Я не торопился к себе в избу; сначала обошел и проверил посты возле машин и орудий, а потом, сняв полушубок и валенки, долго лежал на кровати не раздеваясь, и все переживания вечера вновь как бы возникали и проходили через меня, я слышал голоса комбата, Марии Семеновны, Ксени, особенно последние ее слова, которые сказала она, когда я уже стоял одетым у порога. «А что, если на самом деле поговорить? — спрашивал я себя. — Нет, не согласится. А может, согласится? Может, он тоже — все совершенно серьезно?» Я заснул с мыслью, что завтра непременно поговорю с комбатом, в конце концов, чем черт не шутит, и даже не просто поговорю, а попробую убедить его, потому что Трифоныча, конечно же, даже нужно в расчет, к младшему лейтенанту Антоненко в четвертое орудие, там не хватает заряжающего.
Но утром все сложилось так, что я не смог как следует поговорить с комбатом. Батарее приказано было собираться в дорогу. Нас перебрасывали в новый район боев, под Озаричи. Расположившиеся было на недельный, как предполагалось раньше, отдых, солдаты спешно укладывали вещевые мешки и батарейное имущество в кузова машин, прицепляли передки и орудия, и батарея, как, впрочем, и весь наш полк, выстраивалась в походную колонну на улице. Снег скрипел и вминался под ногами бойцов, под резиновыми скатами машин; было безветренно, морозно, все вокруг искрилось в холодных лучах встававшего низкого зимнего солнца. Мы стояли у головной машины: я, капитан Филев и младший лейтенант Антоненко. Капитан должен был еще сходить в штаб полка и уточнить маршрут движения, а пока отдавал последние перед маршем распоряжения по батарее. Улучив минуту, когда все уже как будто было сказано комбатом, я спросил, оглядываясь на Антоненко и смущаясь почему-то именно его, а не капитана:
«А как быть с санитаркой, товарищ комбат?»
«Какой еще санитаркой?»
«А что вчера...»
«Да вы что?! Ей еще и семнадцати нет, вы что? Выбросьте из головы вашу дурь, для всякой шутки есть место. Мы и так вчера натворили, вон глядите...»

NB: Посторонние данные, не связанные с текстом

-- ==== Sys2Proof/Machine/Decoder.lean ====
section
/-! DEFINITION. Family: the response decoder: DRSP, DFLD, HEX, and the response rows, each the decoder's arm for one frame format (44_response_decoder; log 11). -/

namespace Sys2Proof.Machine

/-- `decodeRead(F, order)` (44_response_decoder R253). -/
def decodeRead (o : ByteOrder) (F : List Byte) : Record :=
  if F.length < 3 then .malformed
  else if F.length < 3 + (byteAt F 2).toNat then .malformed
  else
    .read (byteAt F 0) (byteAt F 1) (byteAt F 2) (decodeValues o (slice F 3 (3 + (byteAt F 2).toNat)))

/-- `decodeWriteSingle(F, order)` (44_response_decoder R254). -/
def decodeWriteSingle (o : ByteOrder) (F : List Byte) : Record :=
  if F.length < 6 then .malformed
  else
    .writeSingle (byteAt F 0) 0x06#8 (be16 (byteAt F 2) (byteAt F 3))
      (decodeValue o (byteAt F 4) (byteAt F 5))

/-- `decodeWriteMultiple(F)`: both fields big-endian under either order (44_response_decoder R255). -/
def decodeWriteMultiple (F : List Byte) : Record :=
  if F.length < 6 then .malformed
  else
    .writeMultiple (byteAt F 0) 0x10#8 (be16 (byteAt F 2) (byteAt F 3)) (be16 (byteAt F 4) (byteAt F 5))

/-- The ERROR record; the original function code is byte 1 with bit 7 cleared
(44_response_decoder R256, R259). -/
def errorRecord (addr fc code : Byte) : Record := .error addr (fc &&& 0x7F#8) (messageOf code) code

/-- `decodeError(F)` (44_response_decoder R256). -/
def decodeError (F : List Byte) : Record :=
  if F.length < 3 then .malformed
  else errorRecord (byteAt F 0) (byteAt F 1) (byteAt F 2)

/-- `decodeFields(F, order)` (44_response_decoder R252). -/
def decodeFields (o : ByteOrder) (F : List Byte) : Record :=
  let fc := byteAt F 1
  if F.length < 2 then .malformed
  else if fc == 0x03#8 || fc == 0x04#8 then decodeRead o F
  else if fc == 0x06#8 then decodeWriteSingle o F
  else if fc == 0x10#8 then decodeWriteMultiple F
  else if bit7 fc then decodeError F
  else .unrecognized (byteAt F 0) fc

/-- DRSP: structure first, then the checksum, then the fields (44_response_decoder R250). -/
def execDrsp (s : State) : Result :=
  match validateResponse s.inp with
  | .invalid r => emitRecord (.frameInvalid r) s
  | .valid =>
    let s := { s with acc := crc (covered s.inp) }
    if crcOk s.inp then emitRecord (.decoded (decodeFields s.cfgOrder s.inp)) s
    else emitRecord .checksumMismatch s

/-- DFLD: the fields of any frame, with no validation (44_response_decoder R252). -/
def execDfld (s : State) : Result := emitRecord (.fields (decodeFields s.cfgOrder s.inp)) s

/-- HEX: RES_TEXT <- toHexString(IN) (44_response_decoder R270). -/
def execHex (s : State) : Result := .next { s.finish .text with resText := toHexString s.inp }

/-- The record of a response row, as DFLD reports it (44_response_decoder R252). -/
def emitRow (r : Record) (s : State) : Result := emitRecord (.fields r) s

/-- RSP_READ (44_response_decoder R253). -/
def execRspRead (addr fc bc : Byte) (data : List Byte) (s : State) : Result :=
  emitRow (.read addr fc bc (decodeValues s.cfgOrder data)) s

/-- RSP_WRITE_SINGLE (44_response_decoder R254). -/
def execRspWriteSingle (addr : Byte) (reg : Half) (v0 v1 : Byte) (s : State) : Result :=
  emitRow (.writeSingle addr 0x06#8 reg (decodeValue s.cfgOrder v0 v1)) s

/-- RSP_WRITE_MULTIPLE (44_response_decoder R255). -/
def execRspWriteMultiple (addr : Byte) (start count : Half) (s : State) : Result :=
  emitRow (.writeMultiple addr 0x10#8 start count) s

/-- RSP_ERROR_83 (44_response_decoder R256). -/
def execRspError83 (addr code : Byte) (s : State) : Result := emitRow (errorRecord addr 0x83#8 code) s

/-- RSP_ERROR_84 (44_response_decoder R256). -/
def execRspError84 (addr code : Byte) (s : State) : Result := emitRow (errorRecord addr 0x84#8 code) s

/-- RSP_ERROR_86 (44_response_decoder R256). -/
def execRspError86 (addr code : Byte) (s : State) : Result := emitRow (errorRecord addr 0x86#8 code) s

/-- RSP_ERROR_90 (44_response_decoder R256). -/
def execRspError90 (addr code : Byte) (s : State) : Result := emitRow (errorRecord addr 0x90#8 code) s

/-- RSP_ERROR_OTHER (44_response_decoder R256; 30_encoding R83). -/
def execRspErrorOther (addr fc code : Byte) (s : State) : Result := emitRow (errorRecord addr fc code) s

/-- RSP_UNRECOGNIZED (44_response_decoder R257). -/
def execRspUnrecognized (addr fc : Byte) (s : State) : Result := emitRow (.unrecognized addr fc) s

end Sys2Proof.Machine
end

На крыльце избы, куда мы с Антоненко, повернувшись, посмотрели, том самом крыльце, где я пережил вчера несколько счастливых минут, положив руку, как на гашетку, на холодные, заиндевелые перила, стояла подбочась Мария Семеновна; она глядела на нас, на машины, на орудия, на всю уже выстроившуюся вдоль улицы колонну, и хотя издали трудно было разглядеть выражение ее лица, но по виду, как она держалась, нельзя было не заметить, что она недовольна и строжится. Дверь в избу за ее спиной была подперта широкой, местами обледенелой доскою, и Мария Семеновна, то и дело оборачиваясь, то окидывала взглядом доску, то дотрагивалась до нее рукой, проверяя, не сдвинулась ли, прочно ли держит дверь.
«Чего это она?» — спросил Антоненко.
«Дочь стережет, не пускает, а та в одну душу: пойду на батарею, и все. Слезы, рев, боже мой!»
«А почему бы не взять, если просится?»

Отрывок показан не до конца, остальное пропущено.